/-- HEADLINE: FIFO order (10_state.md R27). Along any schedule without an accepted CONFIG, what was held followed by what was pushed
is what left, in order, followed by what is still held; the valid POPs return exactly the items that left by a POP; the others left
by the eviction of a PUSH into a full buffer. -/
def Obligations.FifoOrderWithEvictions : Prop :=
  ∀ (cs : List (Port × Word)) (s : State), BlockInv s → (∀ c ∈ cs, configures c.1 c.2 = false) →
    ∃ rs t, runCommands cs s = some (rs, t) ∧
      contents s ++ arrivals s.itemBits cs = (departures cs s).map (fun h => h.1) ++ contents t ∧
      poppedValues cs rs =
        ((departures cs s).filter fun h => h.2 == .popped).map (fun h => h.1.setWidth 32) ∧
      List.Sublist (poppedValues cs rs) ((contents s ++ arrivals s.itemBits cs).map fun v => v.setWidth 32)

/-- A POP of a reachable buffer reads a slot that has been written, never an unspecified one (10_state.md R28), and returns the
oldest item held. -/
def Obligations.PopReadsAWrittenSlot : Prop :=
  ∀ s : State, BlockInv s → s.port = .consumer → isEmpty s = false →
    ∃ v t, storeFind (slotOf s.exp s.rd).toNat s.store = some v ∧ exec .pop s = .next t ∧
      t.resp = some (.consumer, okValue (v.setWidth 32)) ∧ contents s = v :: contents t

/-- HEADLINE: slot contents outside the window are unobservable (10_state.md R28, R23): two machines that differ at most in those
slots, and in what unwritten slots hold, take any number of steps with the same responses, the same results for every agent and the
same registers, whatever the schedule. -/
def Obligations.DeadSlotsUnobservable : Prop :=
  ∀ (n : Nat) (s u : State), SameView s u →
    ∃ s' u', Sys2Proof.core.run n s = .next s' ∧ Sys2Proof.core.run n u = .next u' ∧ SameView s' u'

/-- Counter wrap is not a hazard (70_reset_and_hazards.md R148, 00_scope.md R10): with both counters moved on by a multiple of CAP,
across the wrap or not, every command answers the same, and the counters end moved on by as much, or set to 0 alike by CONFIG. -/
def Obligations.CounterShiftUnobservable : Prop :=
  ∀ (d : Counter) (p : Port) (w : Word) (s : State), d.toNat % 2 ^ s.exp.toNat = 0 →
    ∃ t u, issue p w s = .next t ∧ issue p w (shiftCounters d s) = .next u ∧ u.resp = t.resp ∧
      u = (if configures p w then t else shiftCounters d t)

/-! ### Schedules and races -/

/-- Every interleaving is a run of the machine (60_exceptions.md R131, 20_memory.md R54): loaded with a schedule, the step takes
its commands in that order, each port's in its issue order, and hands each response to the port that issued the command. The loading
is the model's (log 4). -/
def Obligations.StepsRealiseEverySchedule : Prop :=
  ∀ (cs : List (Port × Word)) (s : State),
    ∃ rs t, runCommands cs s = some (rs, t) ∧ rs.length = cs.length ∧
      Sys2Proof.core.run cs.length (loadSchedule cs s) = .next { t with
        producer := ⟨[], s.producer.results ++ repliesOf .producer cs rs⟩
        consumer := ⟨[], s.consumer.results ++ repliesOf .consumer cs rs⟩
        host := ⟨[], s.host.results ++ repliesOf .host cs rs⟩
        turns := s.turns }

/-- A PUSH and a POP racing on a full buffer (60_exceptions.md R133): both orders are runs, with these outcomes. -/
def Obligations.PushPopRaceOutcomes : Prop :=
  ∀ (s : State) (b : BitVec 16) (a1 a2 : Item) (rest : List Item), BlockInv s → isFull s = true →
    contents s = a1 :: a2 :: rest → b.toNat < 2 ^ s.itemBits.bits →
    (∃ t, runCommands [(.consumer, 0x3#32), (.producer, encode (.push b))] s =
        some ([okValue (a1.setWidth 32), okNothing], t) ∧ contents t = a2 :: rest ++ [b]) ∧
    (∃ t, runCommands [(.producer, encode (.push b)), (.consumer, 0x3#32)] s =
        some ([okNothing, okValue (a2.setWidth 32)], t) ∧ contents t = rest ++ [b])

/-- For the consumer the occupancy can only grow between two of its own commands, apart from a CONFIG (70_reset_and_hazards.md
R144). -/
def Obligations.ConsumerSeesOccupancyGrow : Prop :=
  ∀ (cs : List (Port × Word)) (s : State), BlockInv s →
    (∀ c ∈ cs, c.1 ≠ .consumer ∧ configures c.1 c.2 = false) →
    ∃ rs t, runCommands cs s = some (rs, t) ∧ (s.wr - s.rd).toNat ≤ (t.wr - t.rd).toNat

Aim of the exercise:
In the listing above, the lines from the one containing "def Obligations.CounterShiftUnobservable : Prop" through the one containing "u.resp = t.resp ∧" must be set down exactly, with no other lines.

Written response:
def Obligations.CounterShiftUnobservable : Prop :=
  ∀ (d : Counter) (p : Port) (w : Word) (s : State), d.toNat % 2 ^ s.exp.toNat = 0 →
    ∃ t u, issue p w s = .next t ∧ issue p w (shiftCounters d s) = .next u ∧ u.resp = t.resp ∧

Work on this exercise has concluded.